Monday, March 1, 2010

Mytholmroyd and Dydd Gwyl Dewi Hapus Pawb

Mytholmroyd is the birthplace of the English poet Ted Hughes who was born on 17 August 1930 at 1 Aspinal Street. He became the Poet Laureate and married the American poet Sylvia Plath who is buried at nearby Heptonstall. Its population is roughly 4,200.
Mytholmroyd Community Centre hosts the annual Dock Pudding Championships in April, attended in 2007 by Robbie Coltrane who entered the competition and came second. and the Mytholmroyd Gala takes place every July.

During the late 18th century, the valley to the south, known as Cragg Vale was home to a gang of counterfeiters known as the Cragg Coiners.

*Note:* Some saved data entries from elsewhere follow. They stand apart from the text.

/-- The checks of one Room at C, with PURGE (R179, R183, R184, R216): the refusal cause found. -/
def State.loadCheckRoom (s : State) (u : Suite) (l : LoadSt) (room : Nat) : State × Option Nat :=
  if s.dark room then (s, some 0x18)
  else
    let p := rp .arr room
    let inj := s.isArmed p 1
    let s := if inj then s.disarm p 1 else s
    let lines := s.linesCheck room 0x41 (s.recLines room l)
    let s := lines.1
    let causes := if lines.2 then s.loadCauses u l room else 0x10 :: s.loadCauses u l room
    let found := if inj then some (0, 0, l.slots.headD 0) else s.blocker room l.slots u.laneNow
    let s :=
      if l.purge then
        let r := s.purgeRoom room l.slots u.laneNow
        let n := r.2 + b2n inj
        if n = 0 then s
        else ((r.1.bump p 0x0D0 63 0 n).captureStep p 0x0C0 (put 63 56 0x1D) 0x0C8 u.whereStep).raise p 2 inj
      else s
    let causes := if !l.purge && found.isSome then causes ++ [0x1B] else causes
    match causes.min? with
    | none => (s.wrF p 0x080 15 12 (l.slots.foldl (fun m k => m ||| 2 ^ k) 0), none)
    | some 0x1B =>
      let f := found.getD (0, 0, 0)
      (s.loadRefuse u l room 0x1B (put 55 52 f.2.1 ||| put 51 50 f.2.2 ||| put 49 44 f.1) inj, some 0x1B)
    | some c => (s.loadRefuse u l room c (put 51 50 l.slot) false, some c)

/-- LOAD_CHECK: at C every Room of the Suite checks the load and purges (R179, R183, R184). -/
def execLoadCheck (suite : Nat) (s : State) : Host.Outcome State Fault Refusal :=
  match s.suite suite with
  | none => .next s
  | some u =>
    match u.load with
    | none => .next s
    | some l =>
      if l.phase ≠ 0 ∨ u.now < l.c then .next s
      else
        let r := u.rooms.foldl (fun (r : State × Option Nat) x =>
          let q := r.1.loadCheckRoom u l x
          (q.1, match r.2, q.2 with | some a, some b => some (min a b) | none, o => o | o, none => o)) (s, none)
        .next (r.1.modSuite suite fun u => { u with load := some { l with phase := 1, refused := r.2 } })

/-- The loader of a Room set to read the slots of a load; with no slot to read it is at D at once (R170, R180). -/
def State.startLoader (s : State) (l : LoadSt) (room : Nat) : State :=
  let k := l.slots.headD 0
  s.modRoom room fun r =>
    { r with loader := some ⟨l.slot, s.slotOff room k / 64, 264 * l.slots.length, 0, [], if l.slots.isEmpty then some 0 else none, 0, false, 0, 0, false⟩ }

/-- A refused load ends in a Room: LOADING clears, and where the Room itself found no cause ARR_LOAD_STATUS takes the one that the Flue broadcasts
(R179, R180, R201). -/
def State.loadRefused (s : State) (l : LoadSt) (room : Nat) : State :=
  if s.dark room then s
  else
    let p := rp .arr room
    let s := if s.rdF p 0x080 15 12 = 0 then s else s.wr p 0x0B8 (l.status (l.refused.getD 0))
    s.wrF p 0x080 15 12 0

/-- LOAD_OUTCOME: at C + 2FL the refusals have reached every Room.  A refused load ends and stops the stream; otherwise the reads begin, and
a full load takes the mode, the seed and the length of the RUN and changes the power of quarters (R178, R180, R212, R248). -/
def execLoadOutcome (suite : Nat) (s : State) : Host.Outcome State Fault Refusal :=
  match s.suite suite with
  | none => .next s
  | some u =>
    match u.load with
    | none => .next s
    | some l =>
      if l.phase ≠ 2 ∨ u.now < l.c + 2 * s.fl ∨ (u.run = 2 ∧ u.frozen) then .next s
      else if l.refused.isSome then
        let s := u.rooms.foldl (fun s r => s.loadRefused l r) s
        .next ((s.modSuite suite fun u => { u with load := none }).csStop suite 0x04)
      else
        let full := l.slot = 15
        let s := s.modSuite suite fun u =>
          if full then
            { u with load := some { l with phase := 3 }, run := 5, mode := hdrMode l.hdr, seed := l.hdr.getD 2 0
                     runSteps := l.hdr.getD 3 0, loadHdr := l.hdr }
          else { u with load := some { l with phase := 3 } }
        .next (u.rooms.foldl (fun s r =>
          if l.out.contains r then s else
          let s := s.startLoader l r
          if full then
            let s := s.modRoom r fun x => { x with quarters := s.recNum r 0x07 1 }
            (List.range 4).foldl (fun s j => s.loadQuarter r j) s
          else s) s)

/-- A Room that gives up its load: the given slots EMPTY, IMAGE_BAD reported, the Suite halted (R181, R201, R216). -/
def State.imageBad (s : State) (room : Nat) (l : LoadSt) (slots : List Nat) (injected : Bool) : State :=
  let p := rp .arr room
  let s := (List.range 64).foldl (fun s b => s.modBrick room b fun x =>
    slots.foldl (fun x k => x.setCtx k { x.ctx k with valid := false }) x) s
  let s := s.wr p 0x0B8 (l.status 0x10)
  let s := s.captureStep p 0x0C0 (put 63 56 0x10 ||| put 51 50 (slots.headD 0)) 0x0C8 (s.whereStep room)
  s.hitHalt .arr room 0 0x10 injected (s.rd p 0x0C0)

/-- Whether the loader of a Room may read its next line now: with priority, or in a running stepped Suite in its own bank-steps; at most 4 lines in a
cycle, which lie in 4 banks that have made no access in it (R182, R204, R205). -/
def State.loaderTurn (s : State) (room : Nat) (u : Suite) (ld : Loader) : Bool :=
  s.bankFree room ld.bank && (decide (ld.lastAt ≠ u.now + 1) || decide (ld.lines < 4))
    && (if u.run = 2 then !u.frozen && !u.pastHalt && (u.mode ≠ 0 || (s.room room).owner ld.bank u.step.toNat = some 1) else decide (u.run ≠ 4))

/-- The Brick accesses placed in the present step on the bank of the loader's next line, in a running stepped Suite: they collide with it (R208). -/
def State.loaderRivals (s : State) (room : Nat) (u : Suite) (ld : Loader) : List BankReq :=
  if u.run = 2 ∧ u.mode = 0 then (s.room room).reqs.filter fun q => q.bank = ld.bank ∧ q.at_ = u.now else []

/-- LOADER_READ: the loader reads its next line and folds SLOT_CHECK; the bits `errs` of the line are upset, or its address does not match; a line of
a dark quarter reads as zeros, and a Brick access in the same bank-step is a conflict (R180 to R182, R208, R213, R216). -/
def execLoaderRead (room errs : Nat) (addr : Bool) (s : State) : Host.Outcome State Fault Refusal :=
  match (s.suiteOf room).bind s.suite, (s.room room).loader with
  | some u, some ld =>
    match u.load with
    | none => .next s
    | some l =>
      if ld.gone ∨ ld.total = 0 ∨ !s.loaderTurn room u ld then .next s
      else if s.loaderRivals room u ld ≠ [] then
        let due := s.loaderRivals room u ld
        .next (((s.modRoom room fun r => { r with reqs := r.reqs.filter fun x => !due.contains x }).loaderLoses room).shelfConflict room ld.bank due 0x41 false)
      else
        let dark := s.shelfDark room (64 * ld.next)
        let s := s.useBank room ld.bank
        let r := if dark then (s.noteDark room (64 * ld.next) 0x41, true) else s.lineCheck room ld.next 0x41 errs addr
        let s := r.1
        if !r.2 then
          .next ((s.imageBad room l l.slots false).modRoom room fun x => { x with loader := some { ld with gone := true } })
        else
          let ws := if dark then List.replicate 8 0 else s.ldWords (shelfEA room (64 * ld.next)) 8
          let crc := crcWords ld.crc ws
          let total := ld.total - 1
          let k := l.slots.getD (l.slots.length - 1 - total / 264) 0
          let inj := s.isArmed (rp .arr room) 0
          let endSlot := decide (total % 264 = 0)
          let wrong := endSlot && (inj || decide (crc ≠ s.recWord room (0x20 + 8 * k)))
          let s := if endSlot && inj then s.disarm (rp .arr room) 0 else s
          .next (s.modRoom room fun x => { x with loader := some { ld with
            next := ld.next + 1, total, crc := if endSlot then 0 else crc, words := ws.reverse ++ ld.words
            d := if total = 0 then some (u.now + 8) else none, bad := if wrong then ld.bad ||| 2 ^ k else ld.bad
            lastAt := u.now + 1, lines := if ld.lastAt = u.now + 1 then ld.lines + 1 else 1, inj := ld.inj || (endSlot && inj) } })
  | _, _ => .next s

/-- The contents of slot `k` written into a Room's Bricks from the words read (R174, R180). -/
def State.fillSlot (s : State) (room k j : Nat) (ws : List W64) : State :=
  (List.range 64).foldl (fun s b => s.modBrick room b fun x =>
    let w := (ws.drop (2112 * j + 33 * b)).take 33
    let code := smSetAll nopEnd [] ((List.range 32).zip w)
    { x.setCtx k ⟨code, true, 0, 0, []⟩ with lanes := smSet 0 x.lanes k (w.getD 32 0 &&& maskOf 35 0) }) s

/-- The preset block written into a Room's Bricks: G0 to G31, then Cubby words 0 to 255 (R170, R178). -/
def State.preset (s : State) (room : Nat) : State :=
  let off := s.recNum room 0x1C 4
  if off = 0 then s
  else
    (List.range 64).foldl (fun s b =>
      let ws := s.ldWords (shelfEA room (s.imgBase room + off + 2304 * b)) 288
      s.modBrick room b fun x =>
        { x with g := smSetAll 0 x.g ((List.range 32).zip ws), cubby := smSetAll 0 x.cubby ((List.range 256).zip (ws.drop 32)) }) s

/-- The tables of a full load taken by a Room: Hall slot table, bank schedule, Damper profile and check points (R170, R178). -/
def State.takeTables (s : State) (room : Nat) : State :=
  let sc := s.recSched room
  let ha := s.recHall room
  let pr := s.recProf room
  let co := s.recNum room 0x40 4
  let n := if co = 0 then 0 else min 64 (s.recNum room co 8)
  let checks : List CheckPt := (List.range n).map fun k =>
    ⟨s.recNum room (co + 8 + 8 * k) 8, s.recWord room (co + 8 + 8 * n + 16 * k), s.recWord room (co + 16 + 8 * n + 16 * k)⟩
  s.modRoom room fun r =>
    { r with hasArr := true, sched := sc.2.2, schedPer := sc.2.1, slots := ha.2.2.map Prod.fst, slotPer := ha.2.1
             prof := pr.2.2.map fun e => (e.1, e.2.1), profPer := pr.2.1, checks, checkIdx := 0
             slotCrc := smSetAll 0 r.slotCrc [(4, s.recCrc room 0x10 (1 + 2 * ha.2.2.length)), (5, s.recCrc room 0x14 (1 + sc.2.2.length)),
               (6, s.recCrc room 0x18 (1 + pr.2.2.length))] }

/-- What a load writes into a Room at D: the slots whose SLOT_CHECK held with their LANE_SETs, a full load's tables, the preset block, and
BRK_VOID_FIRES clear (R174, R178, R180). -/
def State.slotsIn (s : State) (room : Nat) (l : LoadSt) (ld : Loader) : State :=
  let ws := ld.words.reverse
  let s := s.modRoom room fun x => { x with loader := none }
  let s := s.wrF (rp .arr room) 0x080 15 12 0
  let s := (l.slots.zip (List.range 4)).foldl (fun s e => if ld.bad.testBit e.1 then s else s.fillSlot room e.1 e.2 ws) s
  let s := s.modRoom room fun r =>
    { r with slotCrc := smSetAll 0 r.slotCrc (l.slots.map fun k => (k, if ld.bad.testBit k then 0 else s.recWord room (0x20 + 8 * k))) }
  let s := if l.slot = 15 then s.takeTables room else s
  let s := if l.slot = 15 ∧ l.preset then s.preset room else s
  s.wr (rp .brk room) 0x0B0 0

/-- A Room that has done its load: ARR_LOAD_STATUS and ARR_LOAD_DONE, the end of the load in the last Room, and the entry's completion in the
lead Room (R180, R201, R246). -/
def State.loadDone (s : State) (room : Nat) (u : Suite) (l : LoadSt) : State :=
  let i := s.suiteId room
  let s := (s.wr (rp .arr room) 0x0B8 (l.status 0)).arrEvent room 3 0x1E
  let done := u.rooms.all fun r => (s.room r).loader.isNone
  let s := if done then s.modSuite i fun u => { u with load := none, run := if l.slot = 15 then 1 else u.run } else s
  let isLoad : Bool := match u.entries with | e :: _ => decide (e.op = 1 ∧ e.prog = 2) | [] => false
  if u.lead = room && isLoad then s.csPop i else s
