-- ==== Sys2Proof/Machine/Dwt.lean ====
section
/-!
DEFINITION. The Dumbwaiter: queues, descriptors, transfers, folds and completion (R218 to R226, R232 to R234, R413).
-/

namespace Sys2Proof.Machine

/-! ### Descriptors -/

/-- The descriptors of a queue that have started, oldest first. -/
def State.dwList (s : State) (room q : Nat) : List DwDesc := smGet [] (s.room room).dw q

/-- The started descriptors of a queue replaced. -/
def State.setDwList (s : State) (room q : Nat) (l : List DwDesc) : State := s.modRoom room fun r => { r with dw := smSet [] r.dw q l }

/-- A change of one started descriptor. -/
def State.modDw (s : State) (room q idx : Nat) (f : DwDesc → DwDesc) : State :=
  s.setDwList room q ((s.dwList room q).map fun d => if d.idx = idx then f d else d)

/-- One started descriptor. -/
def State.dwGet (s : State) (room q idx : Nat) : Option DwDesc := (s.dwList room q).find? fun d => d.idx = idx

/-- DWT_Q_CFG of a queue (R233). -/
def State.dwCfg (s : State) (room q : Nat) : W64 := s.rd (rp .dwt room) (0x100 + 32 * q)

/-- Whether a queue runs: enabled, with a valid size (R233). -/
def State.dwRuns (s : State) (room q : Nat) : Bool :=
  let w := s.dwCfg room q
  tst w 63 && decide (2 ≤ fld w 27 24) && decide (fld w 27 24 ≤ 12)

/-- Descriptors of a ring (R218). -/
def State.dwSize (s : State) (room q : Nat) : Nat := 2 ^ fld (s.dwCfg room q) 27 24

/-- Shelf offset of a descriptor (R218). -/
def State.dwOff (s : State) (room q idx : Nat) : Nat := fld (s.dwCfg room q) 21 6 * 64 + 64 * idx

/-- Q_HEAD and Q_TAIL. -/
def State.dwHead (s : State) (room q : Nat) : Nat := s.rdF (rp .dwt room) (0x108 + 32 * q) 11 0
def State.dwTail (s : State) (room q : Nat) : Nat := s.rdF (rp .dwt room) (0x110 + 32 * q) 11 0

/-- Whether a ring index is outstanding: appended and not yet completed (R218). -/
def State.dwOutstanding (s : State) (room q idx : Nat) : Bool :=
  let n := s.dwSize room q
  let h := s.dwHead room q
  decide ((idx + n - h % n) % n < (s.dwTail room q + n - h % n) % n)

/-- OP, ARGS and the option bits of a descriptor (R219). -/
def dwOp (ws : List W64) : Nat := fld (ws.getD 0 0) 63 56
def dwArgs (ws : List W64) : Nat := fld (ws.getD 0 0) 55 48
def dwFmt (ws : List W64) : Nat := fld (ws.getD 0 0) 47 44
def dwFoldMode (ws : List W64) : Nat := fld (ws.getD 0 0) 37 36

/-- The element format of TRANSPOSE and of a tile store or wrap (R219, R220). -/
def dwElem (ws : List W64) : Option Fmt := Fmt.ofCode (dwFmt ws)

/-- ROWS and ROW_BYTES, DST_STRIDE and SRC_STRIDE (R219). -/
def dwRows (ws : List W64) : Nat := fld (ws.getD 4 0) 63 32
def dwRowBytes (ws : List W64) : Nat := fld (ws.getD 4 0) 31 0
def dwDstStride (ws : List W64) : Nat := fld (ws.getD 5 0) 63 32
def dwSrcStride (ws : List W64) : Nat := fld (ws.getD 5 0) 31 0
def dwSrc (ws : List W64) : Nat := fld (ws.getD 1 0) 47 0
def dwDst (ws : List W64) : Nat := fld (ws.getD 2 0) 47 0
def dwDst2 (ws : List W64) : Nat := fld (ws.getD 3 0) 47 0

/-- Whether an operation works on rows. -/
def dwByRows (op : Nat) : Bool := decide (op = 1 ∨ op = 2 ∨ op = 6 ∨ op = 7)

/-- The formats TRANSPOSE takes (R221). -/
def transposeFmt : Fmt → Bool
  | .fp32 | .bf16 | .fp16 | .e4m3 | .e5m2 | .int8 | .int4 | .int64 => true
  | _ => false

/-- Whether an EA lies in a Room's own Shelf slot. -/
def ownShelf (room a : Nat) : Bool := decide (0x080000000000 ≤ a) && decide ((a - 0x080000000000) / 0x400000 = room)

/-- Whether a descriptor is one of R221's bad ones; `sched` says that SCHED is in force. -/
def dwBad (room : Nat) (ws : List W64) (sched : Bool) : Bool :=
  let w := ws.getD 0 0
  let op := dwOp ws
  let args := dwArgs ws
  let up (x n : Nat) : Bool := decide (x % n ≠ 0)
  let wide (k : Nat) : Bool := decide (fld (ws.getD k 0) 63 48 ≠ 0)
  let rows := dwRows ws
  let rb := dwRowBytes ws
  let w7 := ws.getD 7 0
  decide (op = 0 ∨ 7 < op) || decide (fld w 43 40 ≠ 0) || decide (fld w 34 16 ≠ 0) || decide (dwFoldMode ws = 3)
    || decide (fld w7 53 0 ≠ 0) || wide 1 || wide 2 || (op != 6 && wide 3)
    || (dwByRows op && (decide (rows = 0) || decide (rb = 0) || up rb 8 || up (dwDstStride ws) 8 || up (dwSrcStride ws) 8))
    || (op != 6 && up (dwSrc ws) (if op = 4 then 16 else 8)) || (op != 7 && up (dwDst ws) (if op = 3 ∨ op = 5 then 16 else 8))
    || (match op with
        | 3 => decide (args / 8 % 8 ≠ 0) || up (dwDst2 ws) 16 || decide (fld (ws.getD 4 0) 63 20 ≠ 0) || decide (fld (ws.getD 4 0) 7 0 ≠ 0)
        | 4 => decide (8 ≤ args) || decide (args % 4 = 3) || decide (4 ≤ args ∧ args % 4 = 2) || up (dwDst2 ws) 8 || decide (dwFmt ws ≠ 0)
        | 5 => decide (args ≠ 0) || decide (fld (ws.getD 4 0) 63 20 ≠ 0) || decide (fld (ws.getD 4 0) 7 0 ≠ 0) || decide (dwDst2 ws ≠ 0)
            || (match dwElem ws with | some f => !tileModeOk 0 f | none => true)
        | 2 => decide (args ≠ 0) || decide (dwDst2 ws ≠ 0) ||
            (match dwElem ws with
             | some f => !transposeFmt f || decide (4096 < rows) || decide (4096 < rb * 8 / f.width)
                 || (f.width = 4 && (decide (rows % 2 = 1) || decide (rb * 8 / f.width % 2 = 1)))
             | none => true)
        | 6 => decide (args ≠ 0) || decide (dwFmt ws ≠ 0)
        | _ => decide (args ≠ 0) || decide (dwFmt ws ≠ 0) || decide (dwDst2 ws ≠ 0))
    || (sched && ((op != 6 && !ownShelf room (dwSrc ws))
        || (op != 7 && !(decide (0x080000000000 ≤ dwDst ws) && decide (dwDst ws < 0x081000000000)))))

/-! ### Reading and writing -/


/-- The accesses of a byte range: single lines in the own Shelf, packets of at most 992 bytes elsewhere (R222, R283). -/
def dwCut (room a n : Nat) : List (Nat × Nat) := if ownShelf room a then cutRange true 64 a (n + 1) n else cutRange false 992 a (n + 1) n

/-- The first failure of a descriptor kept (R224). -/
def DwDesc.fail (d : DwDesc) (status detail : Nat) : DwDesc := if d.status = 1 then { d with status, detail } else d

/-- Requester code of a queue (R207). -/
def dwWho (q : Nat) : Nat := 0x48 + q

/-- One read of a descriptor made: a line of the own Shelf at once, any other address by the Hall (R222, R224, R36). -/
def State.dwRead (s : State) (room q idx k : Nat) (seg : Nat × Nat) : State :=
  let a := seg.1
  let n := seg.2
  let s := s.dmpCount room 7 (ceilDiv n 64)
  if ownShelf room a then
    let off := a % 0x400000
    let dark := off < 0x300000 ∧ s.shelfDark room off = true
    let r := s.shelfLd room off n (dwWho q)
    r.1.modDw room q idx fun d =>
      let d := if 0x300000 ≤ off then d.fail 9 0 else if dark then d.fail 10 0 else if !r.2.2 then d.fail 7 0 else d
      if r.2.2 then { d with got := smSet [] d.got k r.2.1 }
      else { d with cut := match d.cut with | some c => some (min c k) | none => some k }
  else
    match s.targetOf room a with
    | none => (s.noteShelfUnmapped room 0 (dwWho q)).modDw room q idx fun d =>
        { d.fail 9 0 with got := smSet [] d.got k (List.replicate n 0) }
    | some dst =>
      (s.request room (mkRead dst (eidRoom room 5) (s.suiteId room) a n) (.dwtRead room q idx k)).modDw room q idx fun d =>
        { d with waits := d.waits + 1 }

/-- Several reads made in order. -/
def State.dwReads (s : State) (room q idx : Nat) : Nat → List (Nat × Nat) → State
  | _, [] => s
  | k, x :: l => (s.dwRead room q idx k x).dwReads room q idx (k + 1) l

/-- A WRITE put at the injection port to wait for a slot of its queue (R211, R295). -/
def State.injectSch (s : State) (room q : Nat) (p : Pkt) : State :=
  { s with pkts := s.pkts ++ [{ pkt := { p with vc := 0, epoch := s.rdF (gp .halg) 0x080 0 0 }, room, port := 8 + q, ejected := false
                                moved := false, due := 0 }] }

The gang's leader, David Hartley, or King David as he was known, was found guilty of the 1769 murder of excise official William Dighton and was hanged at Tyburn near York, on April 28 1770. Two other gang members were also executed for their part in the murder. 

There are a couple of pubs in Mytholmroyd.  The Dusty Miller which is really a restaurant with a bar attached but you are made very welcome here.  The Shoulder of Mutton is across the bridge and to the left.  Here is a real old style pub and very enjoyable.  Spent an age chatting to a delightful couple about the history of the village and it turned out that the husband was a descendant of one of the coiners of the 18th century. There is a display case with the history of the coiners and some samples of the coiners art.

A new sculpture was unveiled yesterday by the Bishop of Wakefield.  The cone is of iron and has slits in it  which are lit up at night. Around the base are some words from a Ted Hughes poem. 'Moors are a stage for the performance of heaven'. 

The house that Ted Hughes was born and lived in is a terrace further up the hillside.

Wandering around I found a sign to the clog works.  Just a couple of hundred yards from the canal is Walkley Clogs purported to be the largest maker of clogs there is. 

Inside are a number of shelves with the type of clogs you can buy and if there isn't the right one for you it can be hand-made to order and mailed on. While in the shop you can look through into the works and watch the clogs being made.

Back to the mooring and tomorrow it is the delights of Hebden Bridge for us.